Exercise:
Look in the material below for the line holding "-- ==== Sys2Proof/Machine/Assoc.lean". Set it down exactly, with each later line up to and including the line holding "def execPar (c".

*** Task inputs Section Begins ***

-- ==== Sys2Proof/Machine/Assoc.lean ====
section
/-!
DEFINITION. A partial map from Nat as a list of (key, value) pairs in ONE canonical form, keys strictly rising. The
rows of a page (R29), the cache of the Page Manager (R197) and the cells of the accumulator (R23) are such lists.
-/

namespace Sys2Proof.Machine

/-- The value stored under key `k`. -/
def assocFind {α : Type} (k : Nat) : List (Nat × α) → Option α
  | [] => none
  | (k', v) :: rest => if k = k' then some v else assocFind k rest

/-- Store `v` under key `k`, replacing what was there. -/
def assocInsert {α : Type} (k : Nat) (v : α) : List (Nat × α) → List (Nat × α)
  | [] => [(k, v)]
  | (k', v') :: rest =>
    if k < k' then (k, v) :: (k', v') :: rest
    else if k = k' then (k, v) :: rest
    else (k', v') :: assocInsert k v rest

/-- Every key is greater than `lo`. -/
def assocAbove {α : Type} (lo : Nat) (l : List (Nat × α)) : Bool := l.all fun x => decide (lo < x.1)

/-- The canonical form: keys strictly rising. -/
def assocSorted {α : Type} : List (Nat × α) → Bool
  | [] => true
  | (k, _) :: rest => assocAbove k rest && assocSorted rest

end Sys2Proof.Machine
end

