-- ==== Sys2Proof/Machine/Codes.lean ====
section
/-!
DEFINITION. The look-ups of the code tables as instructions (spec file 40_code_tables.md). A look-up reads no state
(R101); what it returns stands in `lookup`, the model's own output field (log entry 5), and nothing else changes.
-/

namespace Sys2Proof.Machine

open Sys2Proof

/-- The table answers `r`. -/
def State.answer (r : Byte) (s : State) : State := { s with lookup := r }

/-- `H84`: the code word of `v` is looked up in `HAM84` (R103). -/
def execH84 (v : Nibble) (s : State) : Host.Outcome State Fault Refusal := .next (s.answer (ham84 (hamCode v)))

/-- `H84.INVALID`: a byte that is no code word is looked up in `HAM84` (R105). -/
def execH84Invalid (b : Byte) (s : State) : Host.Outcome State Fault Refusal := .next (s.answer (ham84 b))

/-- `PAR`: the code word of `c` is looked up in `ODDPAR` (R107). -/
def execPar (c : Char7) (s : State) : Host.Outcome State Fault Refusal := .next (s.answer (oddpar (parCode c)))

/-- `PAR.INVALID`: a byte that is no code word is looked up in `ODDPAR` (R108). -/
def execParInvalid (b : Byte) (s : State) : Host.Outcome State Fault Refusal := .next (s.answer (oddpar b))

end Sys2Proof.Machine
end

*** Task inputs Section Ends ***
*** Task inputs Section Begins ***

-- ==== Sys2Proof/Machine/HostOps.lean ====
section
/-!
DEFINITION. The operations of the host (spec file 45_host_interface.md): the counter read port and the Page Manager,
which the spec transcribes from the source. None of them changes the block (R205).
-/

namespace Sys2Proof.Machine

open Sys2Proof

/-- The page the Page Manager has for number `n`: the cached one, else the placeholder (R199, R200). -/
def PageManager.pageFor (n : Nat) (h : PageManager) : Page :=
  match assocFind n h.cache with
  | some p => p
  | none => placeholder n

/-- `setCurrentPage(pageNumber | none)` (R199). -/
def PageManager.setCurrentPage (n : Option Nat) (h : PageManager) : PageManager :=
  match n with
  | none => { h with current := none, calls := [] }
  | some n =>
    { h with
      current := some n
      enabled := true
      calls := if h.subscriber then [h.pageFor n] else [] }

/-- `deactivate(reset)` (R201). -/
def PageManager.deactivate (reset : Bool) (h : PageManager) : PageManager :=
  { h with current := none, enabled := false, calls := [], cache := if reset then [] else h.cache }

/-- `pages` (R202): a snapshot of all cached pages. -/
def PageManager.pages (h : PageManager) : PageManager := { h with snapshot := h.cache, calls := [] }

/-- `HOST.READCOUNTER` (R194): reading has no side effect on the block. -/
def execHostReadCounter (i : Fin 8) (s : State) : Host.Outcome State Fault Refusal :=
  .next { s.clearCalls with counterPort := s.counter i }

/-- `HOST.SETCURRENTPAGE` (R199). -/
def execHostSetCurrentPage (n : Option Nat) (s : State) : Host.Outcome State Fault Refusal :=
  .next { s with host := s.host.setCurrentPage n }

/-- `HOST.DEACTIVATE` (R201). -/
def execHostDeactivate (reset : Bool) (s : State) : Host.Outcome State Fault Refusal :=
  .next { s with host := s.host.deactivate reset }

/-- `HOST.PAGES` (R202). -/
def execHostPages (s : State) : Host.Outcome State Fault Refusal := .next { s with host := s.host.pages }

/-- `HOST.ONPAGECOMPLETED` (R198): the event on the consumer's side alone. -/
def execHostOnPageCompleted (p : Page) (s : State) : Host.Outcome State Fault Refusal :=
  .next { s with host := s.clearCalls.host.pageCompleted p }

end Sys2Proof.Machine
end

*** Task inputs Section Ends ***

Task result:
-- ==== Sys2Proof/Machine/Assoc.lean ====
section
/-!
DEFINITION. A partial map from Nat as a list of (key, value) pairs in ONE canonical form, keys strictly rising. The
rows of a page (R29), the cache of the Page Manager (R197) and the cells of the accumulator (R23) are such lists.
-/

namespace Sys2Proof.Machine

/-- The value stored under key `k`. -/
def assocFind {α : Type} (k : Nat) : List (Nat × α) → Option α
  | [] => none
  | (k', v) :: rest => if k = k' then some v else assocFind k rest

/-- Store `v` under key `k`, replacing what was there. -/
def assocInsert {α : Type} (k : Nat) (v : α) : List (Nat × α) → List (Nat × α)
  | [] => [(k, v)]
  | (k', v') :: rest =>
    if k < k' then (k, v) :: (k', v') :: rest
    else if k = k' then (k, v) :: rest
    else (k', v') :: assocInsert k v rest

/-- Every key is greater than `lo`. -/
def assocAbove {α : Type} (lo : Nat) (l : List (Nat × α)) : Bool := l.all fun x => decide (lo < x.1)

/-- The canonical form: keys strictly rising. -/
def assocSorted {α : Type} : List (Nat × α) → Bool
  | [] => true
  | (k, _) :: rest => assocAbove k rest && assocSorted rest

end Sys2Proof.Machine
end

-- ==== Sys2Proof/Machine/Codes.lean ====
section
/-!
DEFINITION. The look-ups of the code tables as instructions (spec file 40_code_tables.md). A look-up reads no state
(R101); what it returns stands in `lookup`, the model's own output field (log entry 5), and nothing else changes.
-/

namespace Sys2Proof.Machine

open Sys2Proof

/-- The table answers `r`. -/
def State.answer (r : Byte) (s : State) : State := { s with lookup := r }

/-- `H84`: the code word of `v` is looked up in `HAM84` (R103). -/
def execH84 (v : Nibble) (s : State) : Host.Outcome State Fault Refusal := .next (s.answer (ham84 (hamCode v)))

/-- `H84.INVALID`: a byte that is no code word is looked up in `HAM84` (R105). -/
def execH84Invalid (b : Byte) (s : State) : Host.Outcome State Fault Refusal := .next (s.answer (ham84 b))

/-- `PAR`: the code word of `c` is looked up in `ODDPAR` (R107). -/
def execPar (c : Char7) (s : State) : Host.Outcome State Fault Refusal := .next (s.answer (oddpar (parCode c)))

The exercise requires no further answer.